▶ [Problem details] Comb the records below for the string "that" and copy each line where it turns up.

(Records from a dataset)
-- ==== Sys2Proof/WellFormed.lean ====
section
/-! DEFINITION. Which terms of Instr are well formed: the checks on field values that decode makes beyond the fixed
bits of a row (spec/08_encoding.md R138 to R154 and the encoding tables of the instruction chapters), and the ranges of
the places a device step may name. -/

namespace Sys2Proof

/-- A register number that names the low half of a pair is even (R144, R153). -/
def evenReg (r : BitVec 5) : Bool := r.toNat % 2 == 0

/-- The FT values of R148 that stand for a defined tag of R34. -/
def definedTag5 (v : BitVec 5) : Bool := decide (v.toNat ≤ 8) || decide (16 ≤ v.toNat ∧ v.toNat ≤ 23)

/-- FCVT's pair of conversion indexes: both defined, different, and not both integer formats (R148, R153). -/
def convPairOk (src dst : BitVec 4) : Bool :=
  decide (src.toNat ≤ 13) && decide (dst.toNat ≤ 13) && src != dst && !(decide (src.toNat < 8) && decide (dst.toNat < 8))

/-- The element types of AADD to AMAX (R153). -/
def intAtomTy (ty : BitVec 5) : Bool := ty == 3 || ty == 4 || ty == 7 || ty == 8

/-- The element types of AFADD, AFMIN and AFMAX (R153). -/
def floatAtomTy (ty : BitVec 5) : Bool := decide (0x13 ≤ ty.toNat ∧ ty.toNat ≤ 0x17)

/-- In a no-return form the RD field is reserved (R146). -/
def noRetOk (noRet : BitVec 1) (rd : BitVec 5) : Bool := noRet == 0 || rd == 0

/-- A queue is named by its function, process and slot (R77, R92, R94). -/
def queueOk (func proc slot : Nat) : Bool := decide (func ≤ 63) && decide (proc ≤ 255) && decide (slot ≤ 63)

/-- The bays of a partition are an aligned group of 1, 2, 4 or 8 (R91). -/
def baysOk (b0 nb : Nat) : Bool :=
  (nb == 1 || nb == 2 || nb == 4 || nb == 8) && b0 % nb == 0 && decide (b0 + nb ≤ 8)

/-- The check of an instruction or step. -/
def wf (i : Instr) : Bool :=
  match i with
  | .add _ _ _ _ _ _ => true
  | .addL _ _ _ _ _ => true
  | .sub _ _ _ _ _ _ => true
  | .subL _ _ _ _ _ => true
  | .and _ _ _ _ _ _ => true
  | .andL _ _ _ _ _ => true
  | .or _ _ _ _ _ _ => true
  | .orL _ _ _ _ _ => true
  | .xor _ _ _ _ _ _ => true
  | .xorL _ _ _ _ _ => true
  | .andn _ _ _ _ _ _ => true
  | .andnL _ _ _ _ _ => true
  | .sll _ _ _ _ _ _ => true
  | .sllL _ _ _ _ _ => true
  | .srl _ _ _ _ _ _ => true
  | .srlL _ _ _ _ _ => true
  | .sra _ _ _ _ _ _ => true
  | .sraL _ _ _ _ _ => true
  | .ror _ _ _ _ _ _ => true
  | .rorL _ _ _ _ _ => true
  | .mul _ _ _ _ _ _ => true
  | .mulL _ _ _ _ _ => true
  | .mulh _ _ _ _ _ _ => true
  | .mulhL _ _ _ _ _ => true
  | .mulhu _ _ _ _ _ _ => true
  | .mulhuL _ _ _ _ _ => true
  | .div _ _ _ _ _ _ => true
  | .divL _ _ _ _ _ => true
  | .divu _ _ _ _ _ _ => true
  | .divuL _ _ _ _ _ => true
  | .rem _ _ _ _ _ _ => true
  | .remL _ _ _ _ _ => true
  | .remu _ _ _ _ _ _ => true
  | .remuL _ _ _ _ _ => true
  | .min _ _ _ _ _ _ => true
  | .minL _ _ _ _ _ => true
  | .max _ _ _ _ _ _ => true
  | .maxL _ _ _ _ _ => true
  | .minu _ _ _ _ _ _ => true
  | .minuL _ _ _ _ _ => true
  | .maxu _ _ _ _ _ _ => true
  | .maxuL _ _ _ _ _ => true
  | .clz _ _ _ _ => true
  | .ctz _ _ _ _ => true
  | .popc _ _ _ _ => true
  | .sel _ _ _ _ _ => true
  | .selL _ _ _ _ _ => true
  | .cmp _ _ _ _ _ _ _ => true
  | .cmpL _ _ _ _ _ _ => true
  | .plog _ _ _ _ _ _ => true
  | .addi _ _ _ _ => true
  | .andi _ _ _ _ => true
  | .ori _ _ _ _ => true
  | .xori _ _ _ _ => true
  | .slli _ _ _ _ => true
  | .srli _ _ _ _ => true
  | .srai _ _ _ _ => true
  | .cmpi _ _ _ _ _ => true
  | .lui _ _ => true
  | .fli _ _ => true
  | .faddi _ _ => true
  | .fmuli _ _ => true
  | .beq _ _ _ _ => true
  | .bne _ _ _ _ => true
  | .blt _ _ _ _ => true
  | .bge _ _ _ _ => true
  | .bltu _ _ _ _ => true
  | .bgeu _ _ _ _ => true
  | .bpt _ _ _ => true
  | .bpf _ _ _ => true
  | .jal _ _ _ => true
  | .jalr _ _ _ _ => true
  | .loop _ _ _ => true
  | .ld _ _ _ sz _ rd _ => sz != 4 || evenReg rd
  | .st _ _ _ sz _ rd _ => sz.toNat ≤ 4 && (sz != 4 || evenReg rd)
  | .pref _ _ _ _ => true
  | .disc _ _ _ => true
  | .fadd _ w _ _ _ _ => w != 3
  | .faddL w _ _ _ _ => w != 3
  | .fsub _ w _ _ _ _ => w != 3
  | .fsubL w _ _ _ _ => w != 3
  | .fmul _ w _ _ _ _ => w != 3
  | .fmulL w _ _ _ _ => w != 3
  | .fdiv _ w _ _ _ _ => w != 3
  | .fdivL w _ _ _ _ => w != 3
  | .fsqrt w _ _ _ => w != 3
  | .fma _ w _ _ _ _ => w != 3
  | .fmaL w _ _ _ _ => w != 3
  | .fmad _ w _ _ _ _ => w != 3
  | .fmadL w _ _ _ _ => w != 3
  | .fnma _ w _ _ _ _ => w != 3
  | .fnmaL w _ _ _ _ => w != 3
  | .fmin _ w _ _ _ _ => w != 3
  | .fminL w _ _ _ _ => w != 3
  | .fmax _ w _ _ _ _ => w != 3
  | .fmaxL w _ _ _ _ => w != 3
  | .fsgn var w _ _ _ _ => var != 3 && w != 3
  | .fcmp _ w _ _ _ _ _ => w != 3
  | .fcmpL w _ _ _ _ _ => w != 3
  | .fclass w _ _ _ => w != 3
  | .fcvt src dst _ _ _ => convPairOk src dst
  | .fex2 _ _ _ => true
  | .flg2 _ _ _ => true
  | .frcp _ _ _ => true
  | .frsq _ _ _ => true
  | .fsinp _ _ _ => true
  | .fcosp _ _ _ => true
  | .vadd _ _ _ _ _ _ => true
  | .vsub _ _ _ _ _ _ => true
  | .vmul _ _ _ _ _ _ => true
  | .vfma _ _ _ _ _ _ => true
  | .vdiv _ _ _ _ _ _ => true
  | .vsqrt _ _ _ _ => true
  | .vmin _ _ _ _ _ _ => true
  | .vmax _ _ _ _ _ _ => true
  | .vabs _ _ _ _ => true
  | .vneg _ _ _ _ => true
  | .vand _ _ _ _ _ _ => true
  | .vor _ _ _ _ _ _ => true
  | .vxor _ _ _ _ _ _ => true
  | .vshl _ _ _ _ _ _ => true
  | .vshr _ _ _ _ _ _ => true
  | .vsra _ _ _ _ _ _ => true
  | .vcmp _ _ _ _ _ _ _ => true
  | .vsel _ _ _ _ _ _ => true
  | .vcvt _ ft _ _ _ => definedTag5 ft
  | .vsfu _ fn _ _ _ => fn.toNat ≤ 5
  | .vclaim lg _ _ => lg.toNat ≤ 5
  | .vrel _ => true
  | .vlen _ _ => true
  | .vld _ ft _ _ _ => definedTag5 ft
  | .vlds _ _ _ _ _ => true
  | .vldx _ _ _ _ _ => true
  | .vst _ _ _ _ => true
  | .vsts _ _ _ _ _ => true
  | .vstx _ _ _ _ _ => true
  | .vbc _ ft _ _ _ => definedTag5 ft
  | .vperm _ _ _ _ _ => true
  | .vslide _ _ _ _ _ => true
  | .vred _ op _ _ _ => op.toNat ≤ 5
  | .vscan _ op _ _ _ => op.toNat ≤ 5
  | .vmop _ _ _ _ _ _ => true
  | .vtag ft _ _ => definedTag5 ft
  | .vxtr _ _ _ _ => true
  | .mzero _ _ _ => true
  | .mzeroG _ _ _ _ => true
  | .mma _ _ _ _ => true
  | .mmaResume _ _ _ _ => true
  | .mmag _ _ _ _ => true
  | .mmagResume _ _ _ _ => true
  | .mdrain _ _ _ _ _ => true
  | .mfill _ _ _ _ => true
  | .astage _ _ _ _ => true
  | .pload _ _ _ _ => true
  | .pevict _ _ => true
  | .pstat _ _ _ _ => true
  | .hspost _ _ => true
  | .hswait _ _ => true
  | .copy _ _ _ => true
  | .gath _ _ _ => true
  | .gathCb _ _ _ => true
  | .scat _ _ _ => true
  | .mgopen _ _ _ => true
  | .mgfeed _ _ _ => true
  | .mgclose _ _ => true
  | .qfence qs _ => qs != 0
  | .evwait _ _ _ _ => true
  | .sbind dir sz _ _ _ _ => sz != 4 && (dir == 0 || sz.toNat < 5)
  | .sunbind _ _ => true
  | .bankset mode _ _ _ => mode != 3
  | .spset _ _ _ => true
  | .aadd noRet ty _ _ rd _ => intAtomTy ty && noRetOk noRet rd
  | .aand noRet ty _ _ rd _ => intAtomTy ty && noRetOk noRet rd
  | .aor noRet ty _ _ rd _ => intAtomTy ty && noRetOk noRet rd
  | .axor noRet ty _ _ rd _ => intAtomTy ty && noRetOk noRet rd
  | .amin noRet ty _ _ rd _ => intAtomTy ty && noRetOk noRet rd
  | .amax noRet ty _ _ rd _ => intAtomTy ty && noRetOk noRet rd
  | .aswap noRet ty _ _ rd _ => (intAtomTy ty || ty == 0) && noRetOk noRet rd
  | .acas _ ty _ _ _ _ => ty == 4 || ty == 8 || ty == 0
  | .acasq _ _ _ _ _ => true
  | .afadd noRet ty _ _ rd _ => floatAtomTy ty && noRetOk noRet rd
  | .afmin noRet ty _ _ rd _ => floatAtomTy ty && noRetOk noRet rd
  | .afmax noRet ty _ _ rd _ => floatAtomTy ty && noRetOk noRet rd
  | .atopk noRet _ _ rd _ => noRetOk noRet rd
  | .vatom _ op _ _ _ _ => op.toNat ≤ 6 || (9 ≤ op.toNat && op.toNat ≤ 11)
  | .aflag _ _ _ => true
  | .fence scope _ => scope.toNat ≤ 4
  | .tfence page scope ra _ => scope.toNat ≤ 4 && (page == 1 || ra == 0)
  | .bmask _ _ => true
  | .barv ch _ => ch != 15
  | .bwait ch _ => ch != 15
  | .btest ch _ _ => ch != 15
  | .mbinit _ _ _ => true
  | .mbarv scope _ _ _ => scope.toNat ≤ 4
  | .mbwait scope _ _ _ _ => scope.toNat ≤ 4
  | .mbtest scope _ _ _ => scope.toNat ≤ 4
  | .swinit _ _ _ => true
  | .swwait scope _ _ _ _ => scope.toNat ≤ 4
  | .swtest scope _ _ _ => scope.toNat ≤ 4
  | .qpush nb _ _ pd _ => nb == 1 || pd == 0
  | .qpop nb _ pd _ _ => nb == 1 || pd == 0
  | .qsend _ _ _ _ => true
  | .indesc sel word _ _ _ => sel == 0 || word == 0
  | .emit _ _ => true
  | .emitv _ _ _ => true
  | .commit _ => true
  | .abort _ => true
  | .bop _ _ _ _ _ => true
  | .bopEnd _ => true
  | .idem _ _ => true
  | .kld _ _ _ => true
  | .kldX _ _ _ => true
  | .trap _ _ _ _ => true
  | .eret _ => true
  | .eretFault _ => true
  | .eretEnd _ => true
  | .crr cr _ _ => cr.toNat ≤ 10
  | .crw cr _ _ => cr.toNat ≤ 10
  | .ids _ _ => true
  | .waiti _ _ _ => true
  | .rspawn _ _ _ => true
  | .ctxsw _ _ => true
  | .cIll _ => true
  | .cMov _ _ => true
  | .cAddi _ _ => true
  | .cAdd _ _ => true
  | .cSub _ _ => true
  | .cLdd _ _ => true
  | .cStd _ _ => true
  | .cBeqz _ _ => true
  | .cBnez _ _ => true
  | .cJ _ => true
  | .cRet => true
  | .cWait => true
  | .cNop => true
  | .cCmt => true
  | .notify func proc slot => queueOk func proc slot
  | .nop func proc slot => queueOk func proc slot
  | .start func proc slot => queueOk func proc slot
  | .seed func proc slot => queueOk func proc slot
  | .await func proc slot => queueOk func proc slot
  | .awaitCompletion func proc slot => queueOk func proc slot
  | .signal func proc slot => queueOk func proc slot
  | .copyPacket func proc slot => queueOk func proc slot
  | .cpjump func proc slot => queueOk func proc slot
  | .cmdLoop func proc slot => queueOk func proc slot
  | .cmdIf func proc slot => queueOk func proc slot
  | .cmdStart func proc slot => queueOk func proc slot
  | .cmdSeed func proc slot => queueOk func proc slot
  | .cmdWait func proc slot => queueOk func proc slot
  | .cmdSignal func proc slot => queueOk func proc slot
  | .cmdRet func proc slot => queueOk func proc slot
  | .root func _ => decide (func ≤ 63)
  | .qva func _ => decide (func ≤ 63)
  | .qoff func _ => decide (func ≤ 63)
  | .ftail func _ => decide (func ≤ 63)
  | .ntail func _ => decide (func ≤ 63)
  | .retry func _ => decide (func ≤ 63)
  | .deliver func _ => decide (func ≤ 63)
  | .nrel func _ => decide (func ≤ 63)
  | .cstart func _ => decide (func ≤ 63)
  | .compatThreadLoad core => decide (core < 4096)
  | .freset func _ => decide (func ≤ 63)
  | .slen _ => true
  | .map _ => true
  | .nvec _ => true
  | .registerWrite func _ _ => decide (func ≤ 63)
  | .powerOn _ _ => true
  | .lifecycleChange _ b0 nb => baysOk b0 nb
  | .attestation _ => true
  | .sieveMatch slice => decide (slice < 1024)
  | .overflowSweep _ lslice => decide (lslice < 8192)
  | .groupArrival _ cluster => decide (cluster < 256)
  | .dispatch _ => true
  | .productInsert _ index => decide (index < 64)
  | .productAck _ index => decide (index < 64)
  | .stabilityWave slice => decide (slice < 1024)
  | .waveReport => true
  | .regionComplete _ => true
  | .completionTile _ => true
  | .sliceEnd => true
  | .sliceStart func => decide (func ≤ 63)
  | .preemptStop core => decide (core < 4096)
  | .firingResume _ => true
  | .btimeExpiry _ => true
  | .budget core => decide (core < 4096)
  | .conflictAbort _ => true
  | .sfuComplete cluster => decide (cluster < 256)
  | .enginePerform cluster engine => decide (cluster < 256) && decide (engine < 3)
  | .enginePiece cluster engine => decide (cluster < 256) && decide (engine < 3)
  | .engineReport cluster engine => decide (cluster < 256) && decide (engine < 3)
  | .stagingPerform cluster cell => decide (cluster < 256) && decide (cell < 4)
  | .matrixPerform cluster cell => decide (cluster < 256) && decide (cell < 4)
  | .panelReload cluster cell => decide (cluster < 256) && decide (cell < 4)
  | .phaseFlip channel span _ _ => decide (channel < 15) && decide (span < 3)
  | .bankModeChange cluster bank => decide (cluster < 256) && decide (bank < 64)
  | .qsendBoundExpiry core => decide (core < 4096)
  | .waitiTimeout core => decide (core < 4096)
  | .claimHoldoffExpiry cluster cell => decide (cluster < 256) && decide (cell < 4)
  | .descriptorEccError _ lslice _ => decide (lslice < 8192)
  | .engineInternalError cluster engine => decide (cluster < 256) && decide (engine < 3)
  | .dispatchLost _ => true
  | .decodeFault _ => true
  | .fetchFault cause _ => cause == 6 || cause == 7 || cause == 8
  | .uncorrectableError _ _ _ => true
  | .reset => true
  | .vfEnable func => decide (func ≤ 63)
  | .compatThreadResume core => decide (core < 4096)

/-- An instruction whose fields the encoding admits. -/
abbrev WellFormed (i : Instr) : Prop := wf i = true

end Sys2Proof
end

▶ [Output of the exercise]
/-! DEFINITION. Which terms of Instr are well formed: the checks on field values that decode makes beyond the fixed
/-- A register number that names the low half of a pair is even (R144, R153). -/
/-- The FT values of R148 that stand for a defined tag of R34. -/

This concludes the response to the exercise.